Requirement
Output only the lines below that start at the line containing "s.lanewise x f fn" and end at the line containing "exact fun t ht => hn t ht.1", with both ends kept.

Information
-- ==== Sys2Proof/Laws/Ops.lean ====
section
/-!
SUPPORT. What the shared operations do, once each: running a meaning for the unit that issues, the gate before the operands,
the frame of the instructions that compute lane by lane, traps, and the step.
-/

namespace Sys2Proof.Machine

/-- A meaning runs for the unit that issues. -/
theorem State.onUnit_of_issues {s : State} {x : Issuer} (h : s.Issues x) (f : Issuer → State) :
    s.onUnit f = .next (f x) := by
  simp [onUnit, h.2]

/-- With the operands ready, the gate lets the instruction go with no trap of its ports (R76, R230, R231). -/
theorem State.gate_of_ready {s : State} {x : Issuer} {f : Fields} (h : s.OperandsReady x f) : s.gate x f = .go [] := by
  obtain ⟨h1, h2, h3⟩ := h
  have ha : (f.usesPort && x.u.tx.isSome) = false := by
    cases hp : f.usesPort <;> simp [hp, h1]
  have hb : s.scoreboard x f.all = false := by
    simp only [scoreboard, List.any_eq_false]
    simpa using fun t ht r hr hn => h2 t ht r hr hn
  have hc : x.active.filterMap (fun t => s.portTrap x.w t f) = [] := by
    simpa using fun t ht => (h3 t ht).1
  have hd : (x.active.all fun t => (x.w.thr t).portsReady f) = true := by
    simpa using fun t ht => (h3 t ht).2
  simp [gate, ha, hb, hc, hd]

/-- With the operands ready and no lane that traps, an instruction that computes lane by lane completes (R130, R131). -/
theorem State.lanewise_of_ready {s : State} {x : Issuer} {f : Fields} (fn : LaneFn) (h : s.OperandsReady x f)
    (hn : ∀ t ∈ x.active, laneTrap x.u.sh.fcsr t (fn (x.lane f (s.free, s.clock)) t) = none) :
    s.lanewise x f fn = s.commit x f fun t => laneOut (fn (x.lane f (s.free, s.clock)) t) := by
  have ho : (x.readable f).filterMap (fun t => laneTrap x.u.sh.fcsr t (fn (x.lane f (s.free, s.clock)) t)) = [] := by
    simp only [List.filterMap_eq_nil_iff, Issuer.readable, List.mem_filter]
    exact fun t ht => hn t ht.1
  have hm : mergeTraps x.active [] [] = [] := by
    simp [mergeTraps]
  simp [lanewise, gate_of_ready h, ho, hm]

/-- A lane whose flags raise no enabled exception does not trap (R121). -/
theorem laneTrap_ok {fcsr : Word} {t : Nat} {o : LaneOut} (h : o.fl &&& fcsrEn fcsr = 0) :
    laneTrap fcsr t (.ok o) = none := by
  simp [laneTrap, fpTrap, h]

/-- An instruction whose meaning is lanewise completes with its lanes' results. -/
theorem State.completes_of_lanewise {s : State} {x : Issuer} {f : Fields} {i : Instr} (out : (Nat → Vals) → Nat → LaneOut)
    (h : exec i s = s.onUnit fun x => s.lanewise x f fun v t => .ok (out v t)) : s.Completes x f i out := by
  intro hi hr ht
  rw [h, onUnit_of_issues hi, lanewise_of_ready _ hr fun t hm => laneTrap_ok (ht t hm)]
  rfl

/-- In a transaction a trap aborts it and nothing else (R297). -/
theorem State.trapLanes_tx {s : State} {x : Issuer} {y : Tx} (h : x.u.tx = some y) (j : Bool) (ts : List LaneTrap) :
    s.trapLanes x j ts = s.txAbort x.id.wg x.id.t (abortStatus 3 0 ((ts.map (·.2.1)).headD 0)) := by
  simp [trapLanes, h]

/-- A split thread leaves its claused run and takes its trap (R74, R378). -/
theorem State.trapLanes_split {s : State} {x : Issuer} (h : x.u.tx = none) (hg : x.grp = none) (j : Bool) (l : LaneTrap) :
    s.trapLanes x j [l] = (s.endClause x).takeTrap x.id.wg l.1 false l.2.1 l.2.2 x.pc := by
  simp [trapLanes, h, hg]

/-- s0 and q0 keep their values (R93). -/
@[simp] theorem LaneRegs.sget_zero (r : LaneRegs) : r.sget 0 = 0 := rfl
@[simp] theorem LaneRegs.qget_zero (r : LaneRegs) : r.qget 0 = BitVec.allOnes 32 := rfl
@[simp] theorem LaneRegs.sset_zero (r : LaneRegs) (v : Word) : r.sset 0 v = r := rfl
@[simp] theorem Shared.kget_zero (h : Shared) : h.kget 0 = 0 := rfl

/-- Scalar registers: read after write (R93). -/
theorem LaneRegs.sget_sset (r : LaneRegs) (i j : R5) (v : Word) :
    (r.sset i v).sget j = if j = i ∧ i ≠ 0 then v else r.sget j := by
  unfold sset sget
  by_cases hi : i = 0
  · subst hi
    by_cases hj : j = 0 <;> simp [hj]
  · by_cases hj : j = 0
    · have : ¬(0 : R5) = i := fun h => hi h.symm
      rw [if_pos hj, if_pos hj, if_neg (fun h => this (hj.symm.trans h.1))]
    · simp only [hi, hj, if_false, mget_mset, BitVec.toNat_inj, ne_eq, not_false_eq_true, and_true]

/-- Vector registers: read after write. -/
theorem LaneRegs.vget_vset (r : LaneRegs) (i j : R5) (v : Vec) :
    (r.vset i v).vget j = if j = i then v else r.vget j := by
  simp only [vset, vget, mget_mset, BitVec.toNat_inj]

/-- Uniform registers: read after write (R36). -/
theorem Shared.kget_kset (h : Shared) (i j : Nat) (v : Word) :
    (h.kset i v).kget j = if j = i ∧ i ≠ 0 then v else h.kget j := by
  unfold kset kget
  by_cases hi : i = 0
  · subst hi
    by_cases hj : j = 0 <;> simp [hj]
  · by_cases hj : j = 0
    · have : ¬0 = i := fun h => hi h.symm
      simp [hj, this]
    · simp [hi, hj, mget_mset]

end Sys2Proof.Machine
end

Exercise result
    s.lanewise x f fn = s.commit x f fun t => laneOut (fn (x.lane f (s.free, s.clock)) t) := by
  have ho : (x.readable f).filterMap (fun t => laneTrap x.u.sh.fcsr t (fn (x.lane f (s.free, s.clock)) t)) = [] := by
    simp only [List.filterMap_eq_nil_iff, Issuer.readable, List.mem_filter]
    exact fun t ht => hn t ht.1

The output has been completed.